Let's say we have this situation
std::string v_1()
{
return "name";
}
std::string test = v_1();
Is RVO applied here? I think that the answer is no, because one the rules to apply RVO is: "If a function returns a class type by value, and the return statement's expression is the name of a non-volatile object with automatic storage duration, which isn't the function parameter, or a catch clause parameter, and which has the same type (ignoring top-level cv-qualification) as the return type of the function, then copy/move is omitted" And in this situation the object returned does not have the same type of the return type of the function, but I'm not 100% that RVO is not applied here.
Thank you very much.
PS. On this talk https://www.youtube.com/watch?v=AKtHxKJRwp4 (minute 40, second 18) Stephan, from Microsoft, talks about a situation where RVO cannot be applied because the return type of the function is different than the type of the returned object (in his example a tuple vs a pair). I think that the same principle applies here.
I think you are confusing NRVO with RVO.
NRVO - Named return value optimizationRVO - (unnamed) return value optimizationNRVO involves a named variable whereas RVO involves unnamed temporaries that are constructed in the return statement.
The example on the video is NRVO where the named object obviously can't be constructed on the caller stack when the types are different because there has to exist one object of one type in the function's stack and another object of the other type on the caller's stack.

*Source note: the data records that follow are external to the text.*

/-- The servo (R215–R221, R223, R225). A post by the source's cluster waits for Sundom, a second one replaces it and is
counted, any other has no effect. A sample taken is measured; in FREE, in HOLDOVER with HOLD and under a partner it
goes no further. Less what a slew has still to remove, or as it stands from a new source, beyond JMPTHR it leads to
JUMP_WAIT with a WARNING, which four calm samples leave; the first after INIT_STEP steps instead, forward at once and
backward by holding the timebase. Within 100 µs of the last applied it waits to be averaged. Otherwise rate and integral follow the gains of the state, clamped at 250 ppm with the
integral frozen, and the run counts move the state. SRC_TIMEOUT brings HOLDOVER at the mean of the last 16 rates;
the end of a slew restarts ACQUIRE, but for FREE, HOLDOVER and JUMP_WAIT. (That the gains are those of the state before the sample, and that the first
sample only sets the reference, are the model's reading.) -/
def Obligations.Servo : Prop :=
  ∀ s : State,
    let t := s.tim
    let stays := Host.Outcome.next (φ := Fault) (ρ := Refusal) s.settle
    let follows := s.pair.st = 1 ∨ s.pair.st = 3
    -- the post
    (∀ (e : Fin 16) (v : W32), alive s e → v.toNat < 4 →
      let c := clOf e
      let k := Vec.at s.cl c
      let x : Sample := ⟨BitVec.ofNat 64 (k.tsOffHi.toNat * 2 ^ 32 + k.tsOffLo.toNat), k.tsAt, v.getLsbD 1⟩
      let source := Vec.at t.sets 0 = 1 ∧ Vec.at t.sets 1 = BitVec.ofNat 64 c.1 ∧ t.stoppedSrc = false
      (v.getLsbD 0 = false ∨ ¬ source → exec (.tsmpPost e v) s = stays) ∧
      (v.getLsbD 0 = true → source → exec (.tsmpPost e v) s = .next (State.settle { s with
        cl := Vec.upd s.cl c fun k => { k with tsBusy := true, tsSample := some x }
        tim := if k.tsBusy then { t with ctr := t.ctr.add 1 1 } else t }))) ∧
    -- the sample taken
    (∀ (c : Fin 4) (x : Sample), (Vec.at s.cl c).tsSample = some x →
      let i := Instr.servoSampleTaken c
      let m := { measured t x with offset := x.off, offsetAt := x.at_ }
      let raw := nsOf x.off
      let o := raw - t.slewLeft
      let fresh := t.st = 0 ∨ t.st = 4 ∨ x.newSrc = true
      let judged := if fresh then raw else o
      let thr : Rat := ((Vec.at t.sets 2).toNat : Rat)
      let lock : Rat := ((Vec.at t.sets 4).toNat : Rat)
      let big := thr < judged ∨ thr < -judged
      let hold := t.st = 4 ∧ Vec.at t.sets 7 = 1
      let takes := fun (f : Tim → Prop) => ∃ u : State, exec i s = .next u.settle ∧ f u.tim ∧ (Vec.at u.cl c).tsBusy = false ∧ (Vec.at u.cl c).tsSample = none
      (follows → takes fun u => u = measured t x) ∧
      (¬ follows → hold ∨ t.st = 0 → takes fun u => u = m) ∧
      (¬ follows → ¬ hold → t.st ≠ 0 → t.freeStep = true → raw ≠ 0 → takes fun u =>
        u.st = 1 ∧ u.jumpPend = false ∧ u.lastAt = none ∧ u.avg = [] ∧ u.freeStep = false ∧ u.rate = t.rate ∧ u.slewLeft = 0 ∧
        Vec.atD u.ctr.live 3 0 = Vec.atD (t.ctr.add 3 1).live 3 0 ∧
        (raw < 0 → u.t = t.t + (-raw * 2 ^ 39).floor.toNat ∧ u.stepHold = t.stepHold) ∧
        (0 < raw → u.t = t.t ∧ u.stepHold = t.stepHold + (raw * 2 ^ 39).floor.toNat)) ∧
      (¬ follows → ¬ hold → t.st ≠ 0 → t.freeStep = true → raw = 0 → takes fun u =>
        u.st = 1 ∧ u.freeStep = false ∧ u.lastAt = some x.at_ ∧ u.avg = [] ∧ u.t = t.t ∧ u.stepHold = t.stepHold) ∧
      (¬ follows → t.st = 5 → t.freeStep = false → takes fun u => u.rate = t.rate ∧ u.integ = t.integ ∧ u.jumpCount = t.jumpCount + 1 ∧
        (if big ∨ t.runCalm + 1 < 4 then u.st = 5 ∧ u.jumpPend = t.jumpPend ∧ u.runCalm = (if big then 0 else t.runCalm + 1)
         else u.st = 1 ∧ u.jumpPend = false)) ∧
      (¬ follows → ¬ hold → t.st ≠ 0 → t.st ≠ 5 → t.freeStep = false → big → logRoom s → ∃ u : State, exec i s = .next u.settle ∧
        u.tim.st = 5 ∧ u.tim.jumpPend = true ∧ u.tim.rate = t.rate ∧ u.tim.integ = t.integ ∧ logged u 0x0502 (s.objAt 12 0) 0 ∧
        Vec.atD u.tim.ctr.live 2 0 = Vec.atD (t.ctr.add 2 1).live 2 0 ∧
        ∀ a, fld (Vec.at u.cl a).tstat 28 4 = 11) ∧
      (¬ follows → ¬ hold → t.freeStep = false → ¬ big → t.st = 4 ∨ x.newSrc = true ∧ (t.st = 1 ∨ t.st = 2 ∨ t.st = 3) → takes fun u =>
        u.st = 1 ∧ u.rate = t.rate ∧ u.integ = t.integ ∧ u.lastAt = some x.at_ ∧ u.avg = [] ∧
        Vec.atD u.ctr.live 0 0 = Vec.atD (t.ctr.add 0 1).live 0 0) ∧
      (∀ a : W32, ¬ follows → t.freeStep = false → ¬ big → x.newSrc = false → t.st = 1 ∨ t.st = 2 ∨ t.st = 3 → t.lastAt = some a →
        let d := (x.at_ - a).toInt
        (d < 100000 → takes fun u => u = { m with avg := t.avg ++ [o], ctr := t.ctr.add 0 1 }) ∧
        (100000 ≤ d → t.avg = [] →
          let T : Rat := (d : Rat)
          let (kp, ki) := if t.st = 1 then ((1 / 2, 1 / 8) : Rat × Rat) else if t.st = 2 then (1 / 8, 1 / 64) else (1 / 32, 1 / 1024)
          let r := t.integ + ki * o / T + kp * o / T
          let lim : Rat := 1 / 4000
          let near := fun (l : Rat) => -l < o ∧ o < l
          let beyond := fun (l : Rat) => l < o ∨ l < -o
          let low := if near lock then t.runLow + 1 else 0
          let quarter := if near (lock / 4) then t.runQuarter + 1 else 0
          let high := if beyond lock then t.runHigh + 1 else 0
          let far := if beyond (4 * lock) then t.runBig + 1 else 0
          let st : Fin 6 := if t.slewLeft ≠ 0 then t.st else if t.st ≠ 1 ∧ 4 ≤ far then 1 else if t.st = 1 ∧ 16 ≤ low then 2 else if t.st = 2 ∧ 64 ≤ quarter then 3
            else if t.st = 3 ∧ 2 ≤ high then 2 else t.st
          ∃ u : State, exec i s = .next u.settle ∧ u.tim.rate = max (-lim) (min lim r) ∧
            u.tim.integ = (if r < -lim ∨ lim < r then t.integ else t.integ + ki * o / T) ∧
            u.tim.lastAt = some x.at_ ∧ u.tim.avg = [] ∧ u.tim.st = st ∧ (u.tim.st = t.st → u.tim.runLow = low ∧ u.tim.runBig = far) ∧ (t.st = 3 → u.tim.st = 2 → u.tim.runBig = far) ∧
            u.tim.t = t.t ∧ (∀ b, (Vec.at u.cl b).tstat = tstatOf u.tim)))) ∧
    (∀ c, (Vec.at s.cl c).tsSample = none → ∃ u : State, exec (.servoSampleTaken c) s = .next u.settle ∧ u.tim = t) ∧
    -- timeouts and the end of a slew
    (t.st = 0 ∨ t.st = 4 → ∃ u : State, exec .srcTimeout s = .next u.settle ∧ u.tim = t) ∧
    (t.st ≠ 0 → t.st ≠ 4 → logRoom s → ∃ u : State, exec .srcTimeout s = .next u.settle ∧ u.tim.st = 4 ∧ u.tim.jumpPend = false ∧ u.tim.t = t.t ∧
      u.tim.integ = t.integ ∧ logged u 0x0500 (s.objAt 12 0) 0 ∧ Vec.atD u.tim.ctr.live 4 0 = Vec.atD (t.ctr.add 4 1).live 4 0 ∧
      u.tim.rate = if t.hist.length < 16 then t.rate else (t.hist.take 16).foldl (· + ·) 0 / 16) ∧
    (t.slewLeft = 0 → ∃ u : State, exec .slewEnd s = .next u.settle ∧ u.tim = t) ∧
    (t.slewLeft ≠ 0 → ∃ u : State, exec .slewEnd s = .next u.settle ∧
      u.tim.st = (if t.st = 0 ∨ t.st = 4 ∨ t.st = 5 then t.st else 1) ∧ u.tim.slewLeft = 0 ∧ u.tim.rate = t.rate ∧ u.tim.t = t.t ∧
      u.tim.lastAt = none ∧ u.tim.avg = [])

Your example is RVO where you are not using a pre-constructed named object. In your code you are constructing a temporary object as a return value. Because it is a temporary the rule you quoted does not apply.
According to the C++11 standard I see no reason why RVO can not occur:
12.8 Copying and moving class objects [ class.copy ] ... 31 ...
-- when a temporary class object that has not been bound to a reference (12.2) would be copied/moved to a class object with the same cv-unqualified type, the copy/move operation can be omitted by constructing the temporary object directly into the target of the omitted copy/move
By returning a char array a temporary std::string is constructed and that is what gets returned to the caller.